WHAT THE TASK ASKS.
Return exactly the listing's lines, from its first line to the line holding "to R471). -/", ends included.

RECORDS.

/-- The link engine (spec/16). -/
structure LinkEng where
  ports : SMap Port
  domId : Nat
  domPkg : Nat
  domSize : Nat
  prot : SMap (List Region)
  ap : SMap Nat
  irqb : SMap Nat
  /-- vectors whose binding's sequence has advanced since the last package tick (R451) -/
  irqDue : List Nat
  msixTab : SMap Nat
  msixPend : Nat
  hostUp : Bool
  fallback : List Nat
  locks : SMap (List (Nat × Nat))
  out : List PcieMsg
  /-- bytes of peer-package lines held under slab trees, by global address -/
  peerMem : List Host.Cell
  /-- requests of peers that wait at a slab root of this package: port, message -/
  waiting : List (Nat × LinkMsg)
  /-- the model's own: writes (and reads) by agents at the homes, of lines that peers hold or engines own, in the step being taken: address, whether it
  writes -/
  wants : List (Nat × Bool)
  deriving DecidableEq, Repr

/-! ## Management -/

/-- Boot states (spec/17 R463). -/
inductive Boot where | rom | selftest | ready | safe
  deriving DecidableEq, Repr

/-- An error-log record (spec/17 R468). -/
structure LogRec where
  num : Nat
  tick : Nat
  srck : Nat
  srci : Nat
  cls : Nat
  code : Nat
  adr : Nat
  ctx : Nat
  ctx2 : Option Nat
  detail : Nat
  deriving DecidableEq, Repr

/-- The error log (spec/17 R468 to R471). -/
structure ErrLog where
  boot : List LogRec
  ctx : Nat
  obj : Nat
  first : Nat
  committed : Nat
  next : Nat
  everLogs : List (Nat × Nat)
  /-- size of the log object and the frames of its pages, as LOGROT found them (R468) -/
  size : Nat
  frames : List Nat
  /-- the frames of the sealed logs -/
  sealed : List Nat
  deriving DecidableEq, Repr

/-- A voltage and frequency island (spec/17 R472). -/
structure Island where
  mhz : Nat
  mv : Nat
  throttled : Bool
  outOf : Bool
  deriving DecidableEq, Repr

/-- The management engine (spec/17). -/
structure Mgmt where
  boot : Boot
  code : Nat
  repaired : Nat
  /-- the 4,096 mailbox bytes -/
  mbox : List Host.Cell
  log : ErrLog
  pwrlim : Nat
  islands : SMap Island
  spdm : Nat
  deriving DecidableEq, Repr

/-! ## The machine -/

/-- Why the machine itself stops. -/
inductive Fault where
  /-- `exec` of an instruction word with no current group to issue it for: raised by every word's meaning; safe, since no
  hardware issues a word without a group. -/
  | noGroup
  /-- An access reached a physical byte beyond the device memory of R3 and R405: raised by the step after it; safe. -/
  | beyondMemory
  deriving DecidableEq, Repr

/-- Why the model gives no meaning. -/
inductive Refusal where
  /-- An instruction not modelled: raised by its arm of `exec`; safe. -/
  | notModelled (mnemonic : String)
  deriving DecidableEq, Repr

/-- The package. -/
structure State where
  /-- the model's own: the steps due, which of them is taken next, the group whose word issues, the partition rotation -/
  agenda : List Event
  sched : List Nat
  cur : Nat
  turn : Nat
  /-- the model's own: the fault to report, and how many free values were drawn -/
  stuck : Option Fault
  free : Nat
  tick : Nat
  mem : List Host.Cell
  groups : List Group
  blocks : List Block
  courses : List Course
  launches : List Launch
  ops : SMap Op
  nextOp : Nat
  /-- operations waiting at a sequence: context, handle, operation, in order of arrival (R361, R370) -/
  seqWait : List (Nat × Nat × Nat)
  cores : SMap Core
  ctxs : SMap Ctx
  le : LaunchEng
  slices : SMap Slice
  fab : Fabric
  link : LinkEng
  mg : Mgmt
  /-- counters, keyed (block × 65536 + instance) × 64 + counter (R466) -/
  cnt : SMap Nat
  deriving DecidableEq, Repr

/-- The walker state when a group starts (R328). -/
def WalkSt.empty : WalkSt := ⟨[], [], [], 0⟩

/-- The trap registers when a group starts (R194). -/
def TrapRegs.empty : TrapRegs := ⟨false, 0, 0, 0, 0, 0, 0, [], false, false, .none⟩

/-- A core that nothing has used (log entry 1 for the predictor). -/
def Core.empty : Core := ⟨[], 0, [], [], [], [], [], [], 0, []⟩

/-- A context that is not registered. -/
def Ctx.empty : Ctx := ⟨false, 0, false, 0, 0, false, 0, 0, 0, 0, 0, 0, false, 0, 0, 0, none, 0, 0⟩

/-- A queue that was never refreshed (R134). -/
def Queue.empty : Queue := ⟨.off, 0, 0, false, 0, 0, 0, [], [], none, false, false, 0, 0⟩

/-- A memory-side die with nothing cached. -/
def Slice.empty : Slice := ⟨[], [], [], [], [], [], [], 0, []⟩

/-- An invalid tree entry. -/
def TEntry.empty : TEntry := ⟨.invalid, 0, 0, 0, 0, 0, 0, 0, 0, 0, 0, false, 0⟩

/-- A link at full width (log entry 1). -/
def MLink.empty : MLink := ⟨0, 0, .steady, 0⟩

/-- A port before training (R454). -/
def Port.empty : Port := ⟨.down, false, 0, 0, 0, [], [], [], [], 0⟩

/-- An island at reset (log entry 1). -/
def Island.empty : Island := ⟨1750, 0, false, false⟩

/-- The package right after power-on or a package reset (R463): the boot ROM runs, no context is registered, nothing is
cached, and every counter is zero. Values the spec does not give are named in log entries 1, 2 and 4. -/
def State.reset : State where
  agenda := []
  sched := []
  cur := 0
  turn := 0
  stuck := none
  free := 0
  tick := 0
  mem := []
  groups := []
  blocks := []
  courses := []
  launches := []
  ops := []
  nextOp := 0
  seqWait := []
  cores := []
  ctxs := []
  le := ⟨[], [], [], 0, 0, [], 0⟩
  slices := []
  fab := ⟨[], [], [], [], [], [], [], [], 0⟩
  link := ⟨[], 0, 0, 1, [], [], [], [], [], 0, true, [], [], [], [], [], []⟩
  mg := ⟨.rom, 0, 0, [(0x8, 1)], ⟨[], 0, 0, 0, 0, 0, [], 0, [], []⟩, 4500, [], 0⟩
  cnt := []

end Sys2Proof.Machine
end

REPLY.
/-- The link engine (spec/16). -/
structure LinkEng where
  ports : SMap Port
  domId : Nat
  domPkg : Nat
  domSize : Nat
  prot : SMap (List Region)
  ap : SMap Nat
  irqb : SMap Nat
  /-- vectors whose binding's sequence has advanced since the last package tick (R451) -/
  irqDue : List Nat
  msixTab : SMap Nat
  msixPend : Nat
  hostUp : Bool
  fallback : List Nat
  locks : SMap (List (Nat × Nat))
  out : List PcieMsg
  /-- bytes of peer-package lines held under slab trees, by global address -/
  peerMem : List Host.Cell
  /-- requests of peers that wait at a slab root of this package: port, message -/
  waiting : List (Nat × LinkMsg)
  /-- the model's own: writes (and reads) by agents at the homes, of lines that peers hold or engines own, in the step being taken: address, whether it
  writes -/
  wants : List (Nat × Bool)
  deriving DecidableEq, Repr

/-! ## Management -/

/-- Boot states (spec/17 R463). -/
inductive Boot where | rom | selftest | ready | safe
  deriving DecidableEq, Repr

/-- An error-log record (spec/17 R468). -/
structure LogRec where
  num : Nat
  tick : Nat
  srck : Nat
  srci : Nat
  cls : Nat
  code : Nat
  adr : Nat
  ctx : Nat
  ctx2 : Option Nat
  detail : Nat
  deriving DecidableEq, Repr

/-- The error log (spec/17 R468 to R471). -/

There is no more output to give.